### [WORK INSTRUCTION]
From the entries, return every line where the string "units" shows up.
***** LISTED RECORDS *****
-- ==== Sys2Proof/Machine/Ops.lean ====
section
/-! DEFINITION. The operations every meaning is built from: registers and labels, in-flight results, strands and gangs,
faults, taking a trap and ending a context, and the issue of one instruction (R11-R29, R146-R157, R340-R359). -/

namespace Sys2Proof.Machine

/-! ## The context of an issue -/

/-- What an instruction sees at issue: the state, the issue, the instruction (none for a word that is none), team and warp,
launch header, the lanes of the issuing strands, the active lanes, and whether the full gang issues (R15, R29, R156). -/
structure Cx where
  s : State
  n : Now
  h : Hdr
  i : Option Instr
  warp : Warp
  hdr : Header
  lanes : Lanes
  act : Lanes
  full : Bool

def Warp.slice (w : Warp) (k : Nat) : Slice := Cells.get w.slices k
def Warp.onSlice (w : Warp) (k : Nat) (f : Slice → Slice) : Warp :=
  { w with slices := Cells.put w.slices k (f (w.slice k)) }
def Slice.strand (x : Slice) (e : Nat) : Strand := Cells.get x.strands e
def Slice.onStrand (x : Slice) (e : Nat) (f : Strand → Strand) : Slice :=
  { x with strands := Cells.adjust x.strands e f }
def Warp.strand (w : Warp) (k e : Nat) : Strand := (w.slice k).strand e
def Warp.onStrand (w : Warp) (k e : Nat) (f : Strand → Strand) : Warp := w.onSlice k (fun x => x.onStrand e f)

/-- The lanes of a slice's part as lanes of the warp. -/
def sliceLanes (k : Nat) (m : BitVec 4) : Lanes := m.setWidth 32 <<< (4 * k)
/-- The part of a set of lanes that lies in a slice. -/
def laneMask (k : Nat) (m : Lanes) : BitVec 4 := (m >>> (4 * k)).setWidth 4

/-- The lanes of the issuing strands. -/
def Warp.unitLanes (w : Warp) (units : List (Nat × Nat)) : Lanes :=
  units.foldl (fun m u => m ||| sliceLanes u.1 (w.strand u.1 u.2).mask) 0

/-! ## Early reads (R24; log 6) -/

/-- Is a register of a lane written by a result that has not returned? The earlier of two writes in flight counts as well:
R24 gives the register's value once both have returned. -/
def Warp.early (w : Warp) (r : Reg) (lane : Nat) : Bool :=
  w.results.any (fun x => x.lanes.getLsbD lane && x.regs.any (fun y => y.1 == r))

/-- The labels that a register had before results still in flight, and those results' labels. A label covers every lane, so a
read by any lane of the warp takes it, also one by a strand that the results do not concern; the spec says so of the early
read alone (R24, R25; log 70). -/
def Warp.earlyLab (w : Warp) (r : Reg) : Label :=
  w.results.foldl (fun l x =>
    x.regs.foldl (fun l y => if y.1 == r then l ||| y.2 ||| x.src else l) l) 0

/-- The free value of this issue under a key (R7). -/
def Cx.free (c : Cx) (key : Nat) : DWord := Config.freeWord (c.s.free + key)

/-! ## Reading registers (R12-R16) -/

/-- V register of a lane; 255 is VZ. -/
def Cx.v (c : Cx) (lane : Nat) (r : Nat) : Word :=
  if 255 ≤ r then 0
  else if c.warp.early (.v r) lane then (c.free (r * 32 + lane)).setWidth 32
  else Cells.get c.warp.v (r * 32 + lane)

/-- A pair, low word first; 255 is VZ. -/
def Cx.v2 (c : Cx) (lane : Nat) (r : Nat) : DWord :=
  if 255 ≤ r then 0 else c.v lane (r + 1) ++ c.v lane r

/-- A quad, lowest word first. -/
def Cx.v4 (c : Cx) (lane : Nat) (r : Nat) : BitVec 128 :=
  if 255 ≤ r then 0 else c.v2 lane (r + 2) ++ c.v2 lane r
*****
### [RESPONSE FOR THIS EXERCISE]
def Warp.unitLanes (w : Warp) (units : List (Nat × Nat)) : Lanes :=
  units.foldl (fun m u => m ||| sliceLanes u.1 (w.strand u.1 u.2).mask) 0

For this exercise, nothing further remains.